Taking the real question to be 'Why don't we make fuel from scratch instead of pumping it out of the ground?', I'd have to say the core issue is energy - more specifically, conservation of energy. Fuels are NOT energy sources - they are energy storage mechanisms (like batteries). Whatever energy one gets out of fuel combustion, one must first gather to create the fuel in the first place. It is a zero-sum game. What makes fossil fuels different is that Nature spent hundreds of millions of years collecting solar energy into organic storage (i.e plants) and sequestering it in the ground for us to find.

And now we're consuming that resource a million times faster than it took to accumulate. We're living on borrowed time, people!

We can mass-produce synthetic fuels. It has been done by Germany in World War 2 (albeit from fossil sources). What you need is carbon and hydrogen.

Unfortunately, carbon is typically in the nature in the form of carbon dioxide (and fossil fuels, but they were specifically excluded in the question) and hydrogen in the form of water. To separate hydrogen and carbon from these, you need energy. The carbon and hydrogen can trivially be combined into hydrocarbons in chemical reactions.

Fortunately, energy is a plentiful resource on planet Earth.
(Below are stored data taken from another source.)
-- ==== Sys2Proof/Laws/State.lean ====
section
/-!
SUPPORT. One lemma per field for each named update of the state: what it writes, and that it leaves every other field as it was.
-/

namespace Sys2Proof.Machine

/-! ## `ignore` of R15 -/

@[simp] theorem takeException_ignored_busy (s : State) (w : Word) : (takeException w .ignored s).busy = s.busy := rfl
@[simp] theorem takeException_ignored_setupState (s : State) (w : Word) : (takeException w .ignored s).setupState = s.setupState := rfl
@[simp] theorem takeException_ignored_cfgDone (s : State) (w : Word) : (takeException w .ignored s).cfgDone = s.cfgDone := rfl
@[simp] theorem takeException_ignored_decState (s : State) (w : Word) : (takeException w .ignored s).decState = s.decState := rfl
@[simp] theorem takeException_ignored_pcmValid (s : State) (w : Word) : (takeException w .ignored s).pcmValid = s.pcmValid := rfl
@[simp] theorem takeException_ignored_cmdErr (s : State) (w : Word) : (takeException w .ignored s).cmdErr = s.cmdErr := rfl
@[simp] theorem takeException_ignored_ignored (s : State) (w : Word) : (takeException w .ignored s).ignored = true := rfl
@[simp] theorem takeException_ignored_bound (s : State) (w : Word) : (takeException w .ignored s).bound = s.bound := rfl
@[simp] theorem takeException_ignored_seq (s : State) (w : Word) : (takeException w .ignored s).seq = s.seq := rfl
@[simp] theorem takeException_ignored_budgetEn (s : State) (w : Word) : (takeException w .ignored s).budgetEn = s.budgetEn := rfl
@[simp] theorem takeException_ignored_fmtCode (s : State) (w : Word) : (takeException w .ignored s).fmtCode = s.fmtCode := rfl
@[simp] theorem takeException_ignored_cmdCode (s : State) (w : Word) : (takeException w .ignored s).cmdCode = s.cmdCode := rfl
@[simp] theorem takeException_ignored_result (s : State) (w : Word) : (takeException w .ignored s).result = s.result := rfl
@[simp] theorem takeException_ignored_errCmd (s : State) (w : Word) : (takeException w .ignored s).errCmd = s.errCmd := rfl
@[simp] theorem takeException_ignored_errPos (s : State) (w : Word) : (takeException w .ignored s).errPos = s.errPos := rfl
@[simp] theorem takeException_ignored_cfgE0 (s : State) (w : Word) : (takeException w .ignored s).cfgE0 = s.cfgE0 := rfl
@[simp] theorem takeException_ignored_cfgE1 (s : State) (w : Word) : (takeException w .ignored s).cfgE1 = s.cfgE1 := rfl
@[simp] theorem takeException_ignored_cfgCbm1 (s : State) (w : Word) : (takeException w .ignored s).cfgCbm1 = s.cfgCbm1 := rfl
@[simp] theorem takeException_ignored_pktBase (s : State) (w : Word) : (takeException w .ignored s).pktBase = s.pktBase := rfl
@[simp] theorem takeException_ignored_pktLen (s : State) (w : Word) : (takeException w .ignored s).pktLen = s.pktLen := rfl
@[simp] theorem takeException_ignored_bitPos (s : State) (w : Word) : (takeException w .ignored s).bitPos = s.bitPos := rfl
@[simp] theorem takeException_ignored_sampleCount (s : State) (w : Word) : (takeException w .ignored s).sampleCount = s.sampleCount := rfl
@[simp] theorem takeException_ignored_packetCount (s : State) (w : Word) : (takeException w .ignored s).packetCount = s.packetCount := rfl
@[simp] theorem takeException_ignored_budget (s : State) (w : Word) : (takeException w .ignored s).budget = s.budget := rfl
@[simp] theorem takeException_ignored_pcmCursor (s : State) (w : Word) : (takeException w .ignored s).pcmCursor = s.pcmCursor := rfl
@[simp] theorem takeException_ignored_packetIndex (s : State) (w : Word) : (takeException w .ignored s).packetIndex = s.packetIndex := rfl
@[simp] theorem takeException_ignored_prevN (s : State) (w : Word) : (takeException w .ignored s).prevN = s.prevN := rfl
@[simp] theorem takeException_ignored_prevREnd (s : State) (w : Word) : (takeException w .ignored s).prevREnd = s.prevREnd := rfl
@[simp] theorem takeException_ignored_prevShort (s : State) (w : Word) : (takeException w .ignored s).prevShort = s.prevShort := rfl
@[simp] theorem takeException_ignored_blkN (s : State) (w : Word) : (takeException w .ignored s).blkN = s.blkN := rfl
@[simp] theorem takeException_ignored_blkLong (s : State) (w : Word) : (takeException w .ignored s).blkLong = s.blkLong := rfl
@[simp] theorem takeException_ignored_blkPrevLong (s : State) (w : Word) : (takeException w .ignored s).blkPrevLong = s.blkPrevLong := rfl
@[simp] theorem takeException_ignored_blkNextLong (s : State) (w : Word) : (takeException w .ignored s).blkNextLong = s.blkNextLong := rfl
@[simp] theorem takeException_ignored_blkZero (s : State) (w : Word) : (takeException w .ignored s).blkZero = s.blkZero := rfl
@[simp] theorem takeException_ignored_lws (s : State) (w : Word) : (takeException w .ignored s).lws = s.lws := rfl
@[simp] theorem takeException_ignored_lwe (s : State) (w : Word) : (takeException w .ignored s).lwe = s.lwe := rfl
@[simp] theorem takeException_ignored_rws (s : State) (w : Word) : (takeException w .ignored s).rws = s.rws := rfl
@[simp] theorem takeException_ignored_rwe (s : State) (w : Word) : (takeException w .ignored s).rwe = s.rwe := rfl
@[simp] theorem takeException_ignored_vdim (s : State) (w : Word) : (takeException w .ignored s).vdim = s.vdim := rfl
@[simp] theorem takeException_ignored_cbSel (s : State) (w : Word) : (takeException w .ignored s).cbSel = s.cbSel := rfl
@[simp] theorem takeException_ignored_books (s : State) (w : Word) : (takeException w .ignored s).books = s.books := rfl
@[simp] theorem takeException_ignored_lbase (s : State) (w : Word) : (takeException w .ignored s).lbase = s.lbase := rfl
@[simp] theorem takeException_ignored_llen (s : State) (w : Word) : (takeException w .ignored s).llen = s.llen := rfl
@[simp] theorem takeException_ignored_cmdWord (s : State) (w : Word) : (takeException w .ignored s).cmdWord = s.cmdWord := rfl
@[simp] theorem takeException_ignored_mem (s : State) (w : Word) : (takeException w .ignored s).mem = s.mem := rfl
@[simp] theorem takeException_ignored_params (s : State) (w : Word) : (takeException w .ignored s).params = s.params := rfl
@[simp] theorem takeException_ignored_host (s : State) (w : Word) : (takeException w .ignored s).host = s.host := rfl
@[simp] theorem takeException_ignored_latency (s : State) (w : Word) : (takeException w .ignored s).latency = s.latency := rfl
@[simp] theorem takeException_ignored_busyFor (s : State) (w : Word) : (takeException w .ignored s).busyFor = s.busyFor := rfl
@[simp] theorem takeException_ignored_busOut (s : State) (w : Word) : (takeException w .ignored s).busOut = s.busOut := rfl
@[simp] theorem takeException_ignored_draws (s : State) (w : Word) : (takeException w .ignored s).draws = s.draws := rfl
There are two main ways to produce energy. One is to harvest the energy of the sun, either directly or indirectly. Indirect means include wind, hydropower, and even renewable biofuels and (god forbid!) fossil fuels. Direct means photovoltaics or concentrating solar-thermal power. The direct ways allow many many orders of magnitude greater energy use than what is used today, for billions of years.

The other main way to produce energy is nuclear, which is also a plentiful resource. There is enough U-238 in the seawater and ordinary granite rock that we can sustain the current energy usage levels for billions of years, until the sun will enlarge and destroy us.
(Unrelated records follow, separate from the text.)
-- ==== Sys2Proof/Tests/Slice0.lean ====
section
/-!
SUPPORT. Tests: each constructor's decoding from a word written out from the spec's encoding, the ill-formed terms that WellFormed refuses,
vectors of `spec/95_test_vectors.md` (and of the rules' own examples), and for each obligation with hypotheses a state that meets them.
-/

namespace Sys2Proof.Tests

open Sys2Proof.Machine

/-! ## WellFormed refuses (R82-R86) -/

theorem test_wf_e0 : ¬WellFormed (.config 16 8 0) := by decide
theorem test_wf_e1 : ¬WellFormed (.config 6 16 0) := by decide
theorem test_wf_cbm1 : ¬WellFormed (.config 6 8 256) := by decide
theorem test_wf_cbBuild : ¬WellFormed (.cbBuild 256) := by decide
theorem test_wf_hdec : ¬WellFormed (.hdec 256) := by decide
theorem test_wf_vdec : ¬WellFormed (.vdec 256) := by decide
theorem test_wf_fail : ¬WellFormed (.fail 2) := by decide
theorem test_wf_rdbits : ¬WellFormed (.rdbits 64) := by decide

/-! ## Decoding (R81-R87, R89; the bits from the most significant one down: opcode, then operand) -/

theorem test_decode_nop : decode 0b00000000_000000000000000000000000#32 = .ok .nop := by decide
theorem test_decode_config : decode 0b00000001_00000000_11111111_1101_0110#32 = .ok (.config 6 13 255) := by decide
theorem test_decode_cbBuild : decode 0b00000010_0000000000000000_10000001#32 = .ok (.cbBuild 129) := by decide
theorem test_decode_seal : decode 0b00000011_000000000000000000000000#32 = .ok .sealSetup := by decide
theorem test_decode_fail : decode 0b00000100_00000000000000000000000_1#32 = .ok (.fail 1) := by decide
theorem test_decode_decBegin : decode 0b00010000_00000000000000000000000_1#32 = .ok (.decBegin true) := by decide
theorem test_decode_bind : decode 0b00010001_000000000000000000000000#32 = .ok .bind := by decide
theorem test_decode_rdbits : decode 0b00010010_000000000000000000_100001#32 = .ok (.rdbits 33) := by decide
theorem test_decode_hdec : decode 0b00010011_0000000000000000_01000000#32 = .ok (.hdec 64) := by decide
theorem test_decode_vdec : decode 0b00010100_0000000000000000_00000011#32 = .ok (.vdec 3) := by decide
theorem test_decode_imdct_long : decode 0b00100000_00000000000000000000_0001#32 = .ok (.imdct true false false false) := by decide
theorem test_decode_imdct_flags : decode 0b00100000_00000000000000000000_1110#32 = .ok (.imdct false true true true) := by decide
theorem test_decode_window : decode 0b00100001_000000000000000000000000#32 = .ok .window := by decide
theorem test_decode_overlap : decode 0b00100010_000000000000000000000000#32 = .ok .overlap := by decide

/-- L2.1: the words that are turned away. -/
theorem test_decode_rejects :
    decode 0x00000001#32 = .error .reservedBits ∧ decode 0x01010086#32 = .error .reservedBits ∧
    decode 0x04000002#32 = .error .reservedBits ∧ decode 0x12000040#32 = .error .reservedBits ∧
    decode 0x20000010#32 = .error .reservedBits ∧ decode 0x05000000#32 = .error .illegalOpcode ∧
    decode 0xFF000000#32 = .error .illegalOpcode := by decide

/-- The encoding table's own row numbering: one 32-bit word. -/
theorem test_decodeTableWord : decodeTableWord 32 0x12000020 = some (.rdbits 32) ∧ decodeTableWord 32 0x15000000 = none := by decide

/-! ## States -/

/-- b0 = 64, b1 = 256, two codebooks; setup NOT_LOADED. -/
def configured : State := { State.reset with cfgDone := true, cfgE0 := 6, cfgE1 := 8, cfgCbm1 := 1 }

/-- The same after SEAL, with a target of 100 samples in two packets. -/
def loaded : State := { configured with setupState := .loaded, sampleCount := 100, packetCount := 2 }

/-- A decode under way, no RAM written. -/
def small : State := { loaded with decState := .decoding }

/-- A decode just begun, as DEC_BEGIN leaves it. -/
def decoding : State := startDecode false loaded

/-- A packet of the given bytes at PKT[0], bound. -/
def boundTo (bytes : List Byte) (s : State) : State :=
  { s.writeBytes .pkt 0 bytes with lbase := 0, llen := BitVec.ofNat 32 bytes.length, bitPos := 0, bound := true }

/-- The codebook [2, 1, 2] of L2.4, built. -/
def bookABC : Codebook :=
  { Codebook.reset with entries := 3, built := true, code := [some [false, false], some [true], some [false, true]] }

/-- The single-entry codebook of L2.4, built. -/
def bookSingle : Codebook := { Codebook.reset with entries := 1, built := true, code := [some [false]] }

/-- A codebook of two entries and vectors of two elements (type 2 of L2.4), built. -/
def bookVq : Codebook :=
  { Codebook.reset with
    entries := 2, dims := 2, lookupType := 2, delta := 0x3F800000, nmult := 4, built := true, code := [some [false], some [true]]
    lookupValues := 4, vq := [[0x00000000, 0x3F800000], [0x40000000, 0x40400000]] }

/-- A configured core whose slot 0 holds K and whose tables hold these lengths and multiplicands. -/
def tables (K : Codebook) (lens mults : List Word) : State :=
  ((configured.setBook 0 K).writeWords .cbLen 0 0 lens).writeWords .cbMult 0 0 mults

/-- A short silent block in WORK, as IMDCT short, zero leaves it. -/
def blocked : State :=
  ({ setGeometry 64 false false false true decoding with seq := .imdctDone } : State).writeWords .work 0 0 (List.replicate 64 0)

/-- The same after WINDOW. -/
def windowed : State := { blocked with seq := .windowDone }

/-- The same with a budget that the packet uses up. -/
def budgeted : State := { windowed with budgetEn := true, budget := 10 }

/-- A first short silent packet before OVERLAP, with no more of PREV and WORK written than OVERLAP reads. -/
def silentPacket : State :=
  { setGeometry 64 false false false true ((small.writeWords .prev 0 0 (List.replicate 32 0)).writeWords .work 0 0 (List.replicate 64 0)) with
    seq := .windowDone, prevN := 64, prevREnd := 64, prevShort := true }

/-- Whether an outcome is a next state that passes a check. -/
def nextIs (r : Res) (p : State → Bool) : Bool := match r with | .next t => p t | .fault _ => false | .refused _ => false

theorem nextIs_iff {r : Res} {p : State → Bool} (h : nextIs r p = true) : ∃ t, r = .next t ∧ p t = true := by
  cases r with
  | next t => exact ⟨t, rfl, h⟩
  | fault f => cases h
  | refused f => cases h

/-- Whether an outcome is this fault. -/
def faultIs (r : Res) (f : Fault) : Bool := match r with | .fault g => g == f | .next _ => false | .refused _ => false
The main issue is cost. The facilities to manufacture synthetic fuels are expensive, but in a pinch will work, as Germany during the World War 2 showed us. The facilities to electrolyse hydrogen from water aren't cheap either. Carbon dioxide extraction from atmosphere also costs some. Furthermore, energy production also has its costs, but however, the cost of solar is rapidly reducing and may be the energy production choice of tomorrow's cleaner world.
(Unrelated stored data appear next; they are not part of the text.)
-- ==== Sys2Proof/Machine/Bits.lean ====
section
/-!
DEFINITION. Bit vectors in the notation of 00_scope.md R11: index 0 is the first bit and the most significant one.
-/

namespace Sys2Proof.Machine

/-- `v[i]` (R11). -/
def bit {n : Nat} (v : BitVec n) (i : Nat) : Bool := v.getMsbD i

/-- The vector of length `n` whose element `i` is `f i`. -/
def ofBits : (n : Nat) → (Nat → Bool) → BitVec n
  | 0, _ => 0#0
  | n + 1, f => (ofBits n f).concat (f n)

/-- `v[a..a+len-1]` (R11), whose value as a number is `uint(v[a..a+len-1])`. -/
def slice {n : Nat} (v : BitVec n) (a len : Nat) : BitVec len := ofBits len fun i => bit v (a + i)

/-- The elements of `v` in order. -/
def bitsOf {n : Nat} (v : BitVec n) : List Bool := (List.range n).map (bit v)

/-- `wt(v)`: the number of ones (R11). -/
def wt {n : Nat} (v : BitVec n) : Nat := (bitsOf v).count true

/-- The vector whose only one is at index `i`. -/
def unitBit (n i : Nat) : BitVec n := ofBits n fun j => j == i

/-- `v` with element `i` inverted. -/
def flipBit {n : Nat} (v : BitVec n) (i : Nat) : BitVec n := v ^^^ unitBit n i

/-- The vector with ones exactly at the listed indices, each taken once: `zero flip i, j, ...` of 30_encoding.md R60. -/
def onesAt (n : Nat) (is : List Nat) : BitVec n := ofBits n fun j => is.contains j

/-- A row vector times a matrix over GF(2): the sum of the rows whose bit is one (43_golay24.md R119). -/
def gf2Mul {m : Nat} : List (BitVec m) → List Bool → BitVec m
  | row :: rows, b :: bs => (if b then row else 0) ^^^ gf2Mul rows bs
  | _, _ => 0

end Sys2Proof.Machine
end

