-- ==== Sys2Proof/Machine/SlotType.lean ====
section
/-!
DEFINITION. The DMR slot-type extractor (44_slot_type.md).
-/

namespace Sys2Proof.Machine

/-- ST.EXT (R134). -/
def execStExt (s : State) : Result := .next (s.respond { rw24 := slotBuffer s.params s.ports.burst })

/-- The response of ST.DEC (R135), from the Golay result on the slot buffer. -/
def slotResponse (word : Word24) (fec : BitVec 2) : Response :=
  if fecValid fec then
    { rw24 := word
      rfec := fec
      rvalid := true
      rcc := slice word 4 4
      rdt := (slice word 8 4).zeroExtend 5
      rcorr := fec = fecCorrected }
  else
    { rw24 := word
      rfec := fec
      rvalid := false
      rcc := slice word 4 4
      rdt := dataTypeUnknown
      rcorr := false }

/-- ST.DEC (R135). -/
def execStDec (s : State) : Result :=
  let d := golayDecode s.params (slotBuffer s.params s.ports.burst)
  .next (s.respond (slotResponse d.1 d.2))

/-- The data types of 44_slot_type.md R138, by code; the labels bind no rule of the block. -/
inductive DataType where
  | piHeader
  | voiceHeader
  | tlc
  | csbk
  | mbcHeader
  | mbcBlock
  | dataHeader
  | rate1Of2Data
  | rate3Of4Data
  | idle
  | rate1Data
  | usbData
  | reserved12
  | reserved13
  | reserved14
  | reserved15
  | unknown
  deriving DecidableEq, Repr

/-- The label of a code on RDT (R138); the codes 17 to 31 are never produced (30_encoding.md R52). -/
def dataTypeLabel (rdt : BitVec 5) : Option DataType :=
  [.piHeader, .voiceHeader, .tlc, .csbk, .mbcHeader, .mbcBlock, .dataHeader, .rate1Of2Data, .rate3Of4Data, .idle,
    .rate1Data, .usbData, .reserved12, .reserved13, .reserved14, .reserved15, DataType.unknown][rdt.toNat]?

end Sys2Proof.Machine
end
It isn't so far-away dream to produce synthetic fuels. Today, Neste produces NExBTL which is essentially diesel produced from bio-sources that is equivalent to regular diesel and requires absolutely no car modifications. Today, there is a plan to construct a biorefinery to produce biogasoline in Finland. So, certainly the conversion of carbon and hydrogen to synthetic fuels isn't the issue: both biodiesel and biogasoline can be produced.

The remaining issues are:

• Cost of energy, which will be a non-issue in a few decades due to rapidly reducing solar cell costs. Energy already occasionally has a negative cost in Germany due to the large-scale intermittent renewable energy production. What we need to do is to extend the duration of time where energy has a negative cost by installing even more intermittent renewables.
• Cost of capturing carbon dioxide. Initially, it will be captured from industrial and power production sources, but eventually, in the clean world of tomorrow, it has to be separated from air, because there will be no CO2 sources (except mobile sources, for which capture is difficult).
• Cost of electrolysis of water. Today, it's cheaper to produce hydrogen from natural gas than to electrolyse it. However, tomorrow, the costs may be different, partially due to falling energy costs.
• The big oilfields that haven't been depleted and that can be used to produce oil for decades to come at minimal marginal cost. The price of fossil oil will settle at the level where supply and demand are in balance. This means fossil oil will be used for a long long time, unless government forbids its use or places a tax on its use.

What remains to be seen is to what extent the synthetic fuels are needed. Electric car has certainly shown its viability, so it may be the case these synthetic fuels will be used by aviation, not by road transport.